Рассчитывать на скорый естественный уход епископов, конечно, по тем временам было можно, но в целом прелаты пригородов были еще не старыми и не потерявшими жизненные силы. Заговаривая о возвращении Рима к устроению, заповеданному великими папами Эваристом, Григорием и Николаем, папа Иоанн осторожно зондировал почву и искал потенциальных союзников. Вернувшись за свой стол, Иоанн еще долго анализировал услышанное, но даже по самым оптимистичным прикидкам выходило, что он мог рассчитывать на податливость не более половины епископов.
А тем временем подошла пора для новой перемены блюд, и столы гостей чуть не прогнулись под тяжестью бычьих и свиных туш, приправленных капустой или орехами. Белое вино безропотно уступило место на столе вину красному, принесенному слугами в лекифах еще более величественных, чем прежние.
Сразу после окончания перемены Иоанн Двенадцатый вновь завладел вниманием гостей. Поднявшись из-за стола с полным кубком в руке, он обратился к присутствующим, на ходу смастерив печально-торжественную мину.

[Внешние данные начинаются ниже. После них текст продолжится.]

/-! ### Operations that may trap -/

theorem trap_row {c : Bool → BitVec 2 → R2 → Instr} {x : BitVec 6 → Word}
    {fail trap : BitVec 2 → Word → Word → Option (BitVec 8)} {f : Word → Word → Word} {g : Word → Word → Option Word}
    (hg : ∀ a b w, g a b = some w → f a b = w) (ht : ∀ opt a b, fail opt a b = trap opt a b)
    (hc : ∀ v opt o (s : State), exec (c v opt o) s = opR2Trap x v o (fail opt) f s) :
    ∃ f : Word → Word → Word, (∀ a b w, g a b = some w → f a b = w) ∧
      ∀ (s : State) (v : Bool) (opt : BitVec 2) (o : R2), s.mods.brmod = none →
        TrapRule (exec (c v opt o) s) s v o.t (o.a.legal v && o.b.legal v) s.imodMask
          (fun e => trap opt (o.a.value s e) (o.b.value x s e)) fun e => f (o.a.value s e) (o.b.value x s e) := by
  refine ⟨f, hg, fun s v opt o h => ?_⟩
  simp only [hc, ← ht]
  exact elementwiseTrap_rule h v o.t _ _ _ _

theorem mul_trap (opt : BitVec 2) (a b : Word) :
    (if opt.extractLsb' 1 1 = 1#1 ∧ mulOverflow a b then some Config.causeOvf else none) =
      if opt.getLsbD 1 ∧ (a.toInt * b.toInt < -(2 ^ 63) ∨ 2 ^ 63 ≤ a.toInt * b.toInt) then some Config.causeOvf
      else none := by
  simp only [getLsbD_extract_bit, mulOverflow_iff]

theorem divsu_trap (opt : BitVec 2) (b : Word) :
    (if b = 0#64 ∧ opt.extractLsb' 0 1 = 1#1 then some Config.causeDbz else none) =
      if opt.getLsbD 0 ∧ b = 0#64 then some Config.causeDbz else none := by
  simp only [getLsbD_extract_bit, and_comm]

/-- A divisor 0 is no -1, so the two traps exclude each other. -/
theorem div_trap (opt : BitVec 2) (a b : Word) :
    (if b = 0#64 then (if opt.extractLsb' 0 1 = 1#1 then some Config.causeDbz else none)
      else if opt.extractLsb' 1 1 = 1#1 ∧ divOverflow a b then some Config.causeOvf else none) =
      if opt.getLsbD 0 ∧ b = 0#64 then some Config.causeDbz
      else if opt.getLsbD 1 ∧ a.toInt = -(2 ^ 63) ∧ b.toInt = -1 then some Config.causeOvf else none := by
  simp only [getLsbD_extract_bit, divOverflow_iff]
  by_cases hb : b = 0#64
  · subst hb
    simp
  · simp [hb]

/-- Settles O36: the rule for an operation that may raise, with the causes and results of the three rows. -/
theorem trappingArithmetic : Obligations.TrappingArithmetic := by
  unfold Obligations.TrappingArithmetic trappingInteger
  simp only [List.forall_mem_cons, List.not_mem_nil, false_implies, implies_true, and_true]
  refine ⟨
    trap_row (f := fun a b => a * b) (fun a b w hw => ?_) mul_trap fun _ _ _ _ => rfl,
    trap_row (f := divWord) (fun a b w hw => ?_) div_trap fun _ _ _ _ => rfl,
    trap_row (f := divsuWord) (fun a b w hw => ?_) (fun opt _ b => divsu_trap opt b) fun _ _ _ _ => rfl⟩
  · exact (mul_exact a b).trans (Option.some.inj hw)
  · obtain ⟨hb, hw⟩ := Option.ite_none_left_eq_some.1 hw
    exact (if_neg hb).trans (Option.some.inj hw)
  · obtain ⟨hb, hw⟩ := Option.ite_none_left_eq_some.1 hw
    exact (if_neg hb).trans (Option.some.inj hw)

/-! ### Bit matrices and bytes -/

section
variable {c : Bool → R2 → Instr} {f : Word → Word → Word}

theorem matrix_row (row : Bool × Bool)
    (hf : ∀ a b i j, i < 8 → j < 8 → matBit (f a b) i j =
      let p := if row.2 then j else i
      let q := if row.2 then i else j
      let n := ((List.range 8).filter fun k => matBit a p k && matBit b k q).length
      if row.1 then n % 2 == 1 else n != 0)
    (hc : ∀ v o (s : State), exec (c v o) s = opR2 sext6 v o f s) :
    ∃ f : Word → Word → Word,
      (∀ a b i j, i < 8 → j < 8 →
        (f a b).getLsbD (63 - (8 * i + j)) =
          let p := if row.2 then j else i
          let q := if row.2 then i else j
          let n := ((List.range 8).filter fun k =>
            a.getLsbD (63 - (8 * p + k)) && b.getLsbD (63 - (8 * k + q))).length
          if row.1 then n % 2 == 1 else n != 0) ∧
      ∀ (s : State) (v : Bool) (o : R2), s.mods.brmod = none →
        ElementRule (exec (c v o) s) s v o.t (o.a.legal v && o.b.legal v) s.imodMask fun e =>
          f (o.a.value s e) (o.b.value (·.signExtend 64) s e) :=
  ⟨f, hf, fun _ _ o h => r2_row (fun _ _ => rfl) hc h o⟩

end

/-- Settles O37: an element of a product is the fold along its row and column; PERM picks bytes. -/
theorem bitMatricesAndBytes : Obligations.BitMatricesAndBytes := by
  unfold Obligations.BitMatricesAndBytes
  simp only [List.forall_mem_cons, List.not_mem_nil, false_implies, implies_true, and_true]
  refine ⟨⟨
    matrix_row (f := matMul or) (false, false) (fun a b i j hi hj => ?_) fun _ _ _ => rfl,
    matrix_row (f := matMul xor) (true, false) (fun a b i j hi hj => ?_) fun _ _ _ => rfl,
    matrix_row (f := fun a b => matMulTransposed or a b) (false, true) (fun a b i j hi hj => ?_) fun _ _ _ => rfl,
    matrix_row (f := fun a b => matMulTransposed xor a b) (true, true) (fun a b i j hi hj => ?_) fun _ _ _ => rfl⟩,
    permWord, extract_permWord, fun _ _ o h => r2_row (fun _ _ => rfl) (fun _ _ _ => rfl) h o,
    ri_row (fun _ _ => rfl) fun _ _ _ => rfl⟩
  · exact matBit_matMul_or a b i j hi hj
  · exact matBit_matMul_xor a b i j hi hj
  · exact (matBit_matMulTransposed or a b i j hi hj).trans (matBit_matMul_or a b j i hj hi)
  · exact (matBit_matMulTransposed xor a b i j hi hj).trans (matBit_matMul_xor a b j i hj hi)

– Святые отцы кафолической Церкви! Благородные мессеры, квириты Рима и всегда лелеемые нами гости! В миг нашего веселья и торжества непозволительно забыть о тех, кто ныне, быть может, также желал разделить с нами скромную трапезу, но, волей Безначального Отца всего сущего, был приглашен за стол Его ранее нас, грешных, и теперь вкушает пищу духовную в сто крат сытнее нашей телесной и пьет вино Эдема в сто крат слаще доброго вин санто! Создатель призвал их ранее прочих, ибо грех их появления на свет был искуплен ими скорее, а их христианская смиренность была заметней ему и искренней, чем смиренность присутствующих здесь. Ни одна победа не обходится без жертв, и мы славим Господа, так быстро определившего наиболее достойнейшего из нас, но мы плачем, ибо этого достойнейшего больше нет с нами. Юные мессеры Кресченций и Иоанн, я говорю сейчас о вашем отце, последнем сенаторе Священного Рима! Встаньте же, гости мои, мои друзья и братья, и отдайте должные почести детям славного героя и душе его, ныне упокоенной навеки.
Присутствующие повиновались приказу папы и подняли кубки в память о Кресченции Мраморная Лошадь. Лица детей сенатора заметно порозовели от гордости. До сего момента они робко сидели за одним из наиболее удаленных от папы столов и брошенными волчатами озирались вокруг себя, видя на лицах соседей только сосредоточенность на поглощаемой еде и слыша лишь сплетни да скабрезные анекдоты, звучавшие в непосредственной близости от могилы основателя Римской церкви. Но – о чудо! – о них вспомнили, вспомнили о великой жертве, принесенной их семьей интересам Рима, и в этот момент сердца этих молодых людей таяли от благодарности папе Иоанну.
– Как жаль, что из-за страха идти наперекор свершившейся Господней воле я не могу вернуть в этот мир вашего отца! Но в моих силах возблагодарить детей великого римлянина и хоть в какой-то мере заслужить прощение покойного сенатора за то, что не уберег его для Рима и вовремя не успел прийти к нему на помощь. Будет символичным и справедливым, если город, возле которого пал отец, станет управляться его детьми. Святая кафолическая церковь моими устами, устами преемника Князя Апостолов, объявляет вам, что с началом нового дня сыновья мессера Кресченция будут владеть городом Террачина и его окрестностями до скончания дней своих с завещанием оного дара потомкам своим и так далее, покуда в мире сем существует и прославляет Создателя род ваш!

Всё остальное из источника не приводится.